I let my voice trail into the sound of Agatha drawing a mechanical breath. I felt vaguely nauseous.

“You need to understand us, Mr. Manning, really understand us, because if you don’t, you will suspect us. And if you suspect us, you will waste time and resources investigating us, time and resources that I fear Jennifer Bonjour desperately needs.”

I wasn’t buying any of it. Rule one of all private investigating is that everyone, but everyone, is full of shit. You know that niggling instinct you have to nip and tuck your reality when describing this or that aspect of your life? Add an inch to your dick here, shave a year off your Corolla there? That temptation pretty much rules the roost when you have something real to hide.

I grinned as best I could manage. Shrugged. “Blame the weirdo, huh? Is that what you think I’ll do?”

“Why not? People can’t help themselves, Mr. Manning.”

“Don’t I know it.”

A canny look and smile. “This is why I wanted to introduce you to Agatha… to help you understand how something so obviously tragic from your frame of reference could be cause for celebration from ours.”

This was where I got that sinking feeling… like finding a crack pipe in your nephew’s rucksack.

“Cause for celebration, huh.”

“I know how it sounds,” Baars said, gesturing for me to leave the room. “But I suspect you, Mr. Manning, know precisely what I’m talking about… ”

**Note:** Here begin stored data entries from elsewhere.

-- ==== Sys2Proof/Machine/WordCode.lean ====
section
/-! DEFINITION. The word code: RS(19,16) over GF(2^8) (R159, R397). -/

namespace Sys2Proof.Machine

/-- Multiplication by α, modulo x^8 + x^4 + x^3 + x^2 + 1. -/
def gfTwice (a : Byte) : Byte := if a.getLsbD 7 then (a <<< 1) ^^^ 0x1D else a <<< 1

/-- Multiplication by α^k. -/
def gfPow (a : Byte) : Nat → Byte
  | 0 => a
  | k + 1 => gfTwice (gfPow a k)

/-- The three check symbols c0, c1, c2 as the division by g(x) leaves them. -/
structure Checks where
  c0 : Byte
  c1 : Byte
  c2 : Byte
  deriving DecidableEq, Repr

/-- One data symbol more of the division by g(x) = (x + 1)(x + α)(x + α^2) = x^3 + 7x^2 + 14x + 8, where 7 = 1 + α + α^2 and
14 = α + α^2 + α^3. -/
def Checks.take (r : Checks) (d : Byte) : Checks :=
  let f := d ^^^ r.c0
  ⟨r.c1 ^^^ (f ^^^ gfPow f 1 ^^^ gfPow f 2), r.c2 ^^^ (gfPow f 1 ^^^ gfPow f 2 ^^^ gfPow f 3), gfPow f 3⟩

/-- Data symbol d_i. -/
def symbolOf (w : Word) (i : Nat) : Byte := BitVec.ofNat 8 (w.toNat / 2 ^ (8 * i))

def checksOf (w : Word) : Checks := (List.range 16).foldl (fun r i => r.take (symbolOf w i)) ⟨0, 0, 0⟩

/-- The codeword of a word: data in bits [127:0], c0 in [135:128], c1 in [143:136], c2 in [151:144]. -/
def codeword (w : Word) : BitVec 152 :=
  let r := checksOf w
  BitVec.ofNat 152 (w.toNat + r.c0.toNat * 2 ^ 128 + r.c1.toNat * 2 ^ 136 + r.c2.toNat * 2 ^ 144)

/-- The codeword polynomial at α^k: zero for k = 0, 1, 2 where it is divisible by g(x). -/
def syndrome (x : BitVec 152) (k : Nat) : Byte :=
  (List.range 19).foldl (fun a i => gfPow a k ^^^ BitVec.ofNat 8 (x.toNat / 2 ^ (8 * i))) 0

end Sys2Proof.Machine
end

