-- ==== Sys2Proof/Machine/DmaEngine.lean ====
section
/-! DEFINITION. DMA engines of the CUs: DMA_TRANSFER_START, DMA_TRANSFER_COMPLETE, requests, slots and responses (R103, R104,
R253-R255). -/

namespace Sys2Proof.Machine

def State.modDma (s : State) (u : Nat) (f : Dma → Dma) : State := s.modCu u (fun cu => { cu with dma := f cu.dma })

/-- Own scratchpad or own slices: source code of R93 and word. -/
def localPlace (u a : Nat) : Option (Nat × Nat) :=
  if a / 2 ^ 26 ≠ devAddr (u / 4) 0 / 2 ^ 26 then none
  else match storageAt (addrOffset a) with
    | .slices w => some (1, w)
    | .scratchpad i w => if i = u % 4 then some (0, w) else none
    | _ => none

/-- A transfer in pieces, source, destination and units of each: none crosses a 16 KiB boundary on either side, so that each of its
sides lies wholly in one place. -/
def cutPlaces (a b units : Nat) : Nat → List (Nat × Nat × Nat)
  | 0 => []
  | n + 1 =>
    if units = 0 then []
    else
      let k := min units (min (1024 - a % 0x4000 / 16) (1024 - b % 0x4000 / 16))
      (a, b, k) :: cutPlaces (a + 16 * k) (b + 16 * k) (units - k) n

/-- R5, R103: cause of the address fault of a side of a piece, if any. -/
def State.sideBad (s : State) (u a units : Nat) : Option Nat :=
  if a % 16 ≠ 0 then some 1
  else match localPlace u a with
    | some (k, w) => if s.rangeOk u k w units then none else some (s.rangeCause u k w units)
    | none =>
      let last := a + 16 * units - 16
      if (s.meshDest a).isNone || (s.meshDest last).isNone then some 0 else none

def State.writeLocal (s : State) (u kind w : Nat) (v : Word) : State :=
  if kind = 0 then s.writeSp u w v else s.writeMu (u / 4) w v

/-- Move `n` words from a local place to another, in ascending order; when the rows get their turns at the ports is not shown here
(DESIGN CHOICE, log entry 50). -/
def State.moveLocal (s : State) (u sk sw dk dw : Nat) : Nat → State
  | 0 => s
  | n + 1 =>
    let (v, s1) := s.readSource u sk sw
    (s1.writeLocal u dk dw v).moveLocal u sk (sw + 1) dk (dw + 1) n

/-- R240: cut `units` from device address `a` at 256-byte boundaries: address and units of each piece. -/
def cut256 (a units : Nat) : Nat → List (Nat × Nat)
  | 0 => []
  | n + 1 =>
    if units = 0 then []
    else
      let k := min units (16 - a % 256 / 16)
      (a, k) :: cut256 (a + 16 * k) (units - k) n

def State.dmaPacket (s : State) (u type a len : Nat) (data : List Word) : MeshPacket :=
  { cls := 0, type := type, ctx := s.active, stitchLo := s.stitchLo 2, tag := 0, len := len, src := .cluster (u / 4)
    unit := u % 4, addr := a, data := data }

/-- R5: the address fault of the first piece that has one: address and cause. -/
def State.piecesBad (s : State) (u : Nat) (ps : List (Nat × Nat × Nat)) : Option (Nat × Nat) :=
  ps.findSome? (fun (a, b, n) => match s.sideBad u a n, s.sideBad u b n with
    | some k, _ => some (a, k)
    | none, some k => some (b, k)
    | none, none => none)

/-- R104: a piece between the CU's own scratchpad and slices. -/
def State.pieceMove (s : State) (u : Nat) (p : Nat × Nat × Nat) : State :=
  match localPlace u p.1, localPlace u p.2.1 with
  | some (sk, sw), some (dk, dw) => s.moveLocal u sk sw dk dw p.2.2
  | _, _ => s

/-- R104: the mesh requests of a piece one side of which is not local: writes from a local source, else reads. -/
def State.pieceRequests (s : State) (u : Nat) (p : Nat × Nat × Nat) : List MeshPacket :=
  match localPlace u p.1, localPlace u p.2.1 with
  | some _, some _ => []
  | some _, none => (cut256 p.2.1 p.2.2 p.2.2).map (fun (a, n) => s.dmaPacket u 1 a n [])
  | none, _ => (cut256 p.1 p.2.2 p.2.2).map (fun (a, n) => s.dmaPacket u 0 a n [])

/-- Units of the pieces that move locally. -/
def State.localUnits (s : State) (u : Nat) (ps : List (Nat × Nat × Nat)) : Nat :=
  ps.foldl (fun n p => if (s.pieceRequests u p).isEmpty then n + p.2.2 else n) 0

/-- DMA_TRANSFER_START (R104): the next queued transfer, when fewer than 4 are active. One that meets an address fault moves no word,
and the fault reports the start of the side and piece that has it (DESIGN CHOICE, log entry 62). -/
def State.dmaStart (s : State) (u : Nat) : State :=
  let d := (s.cu u).dma
  match d.queue with
  | [] => s
  | x :: rest =>
    if 4 ≤ d.active.length then s
    else
      let put (s' : State) (y : Xfer) : State := s'.modDma u (fun d' => { d' with queue := rest, active := d'.active ++ [y] })
      let ps := cutPlaces x.src x.dst x.units (x.units / 512 + 4)
      match s.piecesBad u ps with
      | some (a, k) => put (s.addrFault (bayOfCu u) a (locCu u) k (some (bayOfCu u))) { x with err := true, moved := true }
      | none =>
        let ready := (s.bay (bayOfCu u)).cycle + ceilDiv (s.localUnits u ps) 4
        put (ps.foldl (fun s' p => s'.pieceMove u p) s) { x with todo := ps.flatMap (s.pieceRequests u), moved := true, ready := ready }

def execDmaTransferStart (t u : Nat) (s0 : State) : Host.Outcome State Fault Refusal :=
  let s := s0.bayTime (bayOfCu u) t
  .next (if s.engineRuns u && !s.portHeld (u / 4) (u % 4) 6 then s.muHold (u / 4) (s.dmaStart u) else s)

/-- A local part moves at up to 64 bytes a cycle (R104). -/
def finished (t : Nat) (x : Xfer) : Bool := x.moved && decide (x.ready ≤ t) && x.todo.isEmpty && x.slots.isEmpty

/-- DMA_TRANSFER_COMPLETE (R104, R254). -/
def State.dmaComplete (s : State) (u : Nat) : State :=
  let a := (s.cu u).dma.active
  let isOver := finished (s.bay (bayOfCu u)).cycle
  match a.find? isOver with
  | none => s
  | some x =>
    let s1 := s.modDma u (fun d => { d with
      active := a.takeWhile (fun y => !isOver y) ++ (a.dropWhile (fun y => !isOver y)).drop 1 })
    if x.signal && !x.err then s1.addSync u x.counter 1 else s1

def execDmaTransferComplete (t u : Nat) (s0 : State) : Host.Outcome State Fault Refusal :=
  let s := s0.bayTime (bayOfCu u) t
  .next (if s.engineRuns u then s.dmaComplete u else s)

/-! ### Requests (R253) -/

/-- Slots in use by the engine: tags, and the requests to an endpoint. -/
def Dma.tags (d : Dma) : List Nat := d.active.flatMap (fun x => x.slots.map (fun t => t.1))
def Dma.toward (d : Dma) (e : Nat) : Nat := (d.active.flatMap (fun x => x.slots.filter (fun t => t.2.2 == e))).length

/-- R253: number of a destination endpoint. -/
def State.endpoint (s : State) (a : Nat) : Nat :=
  match s.meshDest a with
  | some (r, x) => 2 * r + b2n x
  | none => 0

/-- The active transfer whose next request finds a slot: its index, tag and packet. None while the CU port holds a refused DMA access
(R161). -/
def State.dmaNext (s : State) (u : Nat) : Option (Nat × Nat × MeshPacket) :=
  let d := (s.cu u).dma
  if s.portHeld (u / 4) (u % 4) 6 then none
  else match (List.range 32).find? (fun t => !d.tags.contains t) with
  | none => none
  | some tag =>
    (List.range d.active.length).findSome? (fun i =>
      match (d.active[i]?).bind (fun x => x.todo.head?) with
      | some p => if d.toward (s.endpoint p.addr) < 16 then some (i, tag, p) else none
      | none => none)

/-- The request leaves: it takes its slot; the data of a write from a local source is read now. -/
def State.dmaTake (s : State) (u i tag : Nat) (p : MeshPacket) : MeshPacket × State :=
  match (s.cu u).dma.active[i]? with
  | none => (p, s)
  | some x =>
    let slotAddr := if p.type = 0 then x.dst + (p.addr - x.src) else 0
    let s1 := s.modDma u (fun d => { d with
      active := d.active.set i { x with todo := x.todo.drop 1, slots := x.slots ++ [(tag, slotAddr, s.endpoint p.addr)] } })
    if p.type = 1 ∧ p.data = [] then
      match localPlace u (x.src + (p.addr - x.dst)) with
      | some (k, w) =>
        let (ds, s2) := s1.readMany (fun s' j => s'.readSource u k j) w p.len
        ({ p with tag := tag, data := ds }, s2)
      | none => ({ p with tag := tag }, s1)
    else ({ p with tag := tag }, s1)

/-! ### Responses (R254) -/

/-- Read data goes to its place: local storage, or further write requests when both sides are remote. -/
def State.dmaData (s : State) (u i dst : Nat) (data : List Word) : State :=
  match localPlace u dst with
  | some (k, w) => s.writeMany (fun s' j v => s'.writeLocal u k j v) w data
  | none =>
    let ps := (cut256 dst data.length data.length).map (fun (a, n) => s.dmaPacket u 1 a n ((data.drop ((a - dst) / 16)).take n))
    s.modDma u (fun d => { d with active := d.active.modify i (fun x => { x with todo := x.todo ++ ps }) })

/-- A response for the DMA engine of CU `u`. -/
def State.dmaResponse (s : State) (u : Nat) (r : MeshResponse) : State :=
  let d := (s.cu u).dma
  match (List.range d.active.length).find? (fun i => match d.active[i]? with
      | some x => x.slots.any (fun t => t.1 == r.tag)
      | none => false) with
  | none => s
  | some i =>
    match d.active[i]? with
    | none => s
    | some x =>
      let at_ := match x.slots.find? (fun t => t.1 == r.tag) with | some t => t.2.1 | none => 0
      let s1 := s.modDma u (fun d => { d with
        active := d.active.set i { x with slots := x.slots.filter (fun t => t.1 != r.tag), err := x.err || r.status != 0 } })
      let s2 := if r.status = 0 then s1 else s1.voteVoid (bayOfCu u) 6
      if r.type = 0 then s2.dmaData u i at_ r.data else s2

end Sys2Proof.Machine
end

“And what would that be, Professor?”

“Not feeling what others think you should.”

Owich. I was beginning to appreciate the fucker’s power, I give you that. If he could give me the itch, cynical cocksucker that I am, then his followers need not be the morons I had assumed they would be. Albert had told me as much already, I suppose.

“Imagine,” Baars said, leading me down the hall. “Imagine a society that has evolved beyond things like meaning and purpose, where nothing matters because anything can be done. Imagine a society that treats the modalities of human experience, everything from the extremes of rape and murder to the tedious mainstays of snoozing and shitting, the same way a gourmand regards items on a restaurant menu…” He pressed open a glass door that led onto a small terrace with a single table. “As things to be consumed.”

“Consumed?”

I took the seat he offered-an iron-and-wicker thing. We were in another small courtyard, this one completely shaded save for an oblong of brilliance across the spikes and hostas. The air smelled of mint and earth cooling in the evening. Gleaming porcelain crowded the table: apparently we were about to have some tea-or as I like to call it, coffee with the balls cut off.

“Did you ever read Dick and Jane in public school?” Baars asked as he poured out two dainty cups of tea.

“Nah. For me it was Mr. Mugs.”

Another enigmatic smile. “Do you ever go back to reread Mr. Mugs?”

“Of course not,” I replied.

“Why?”

More games. “Because it’s stupid. Only retards and little kids can appreciate it.”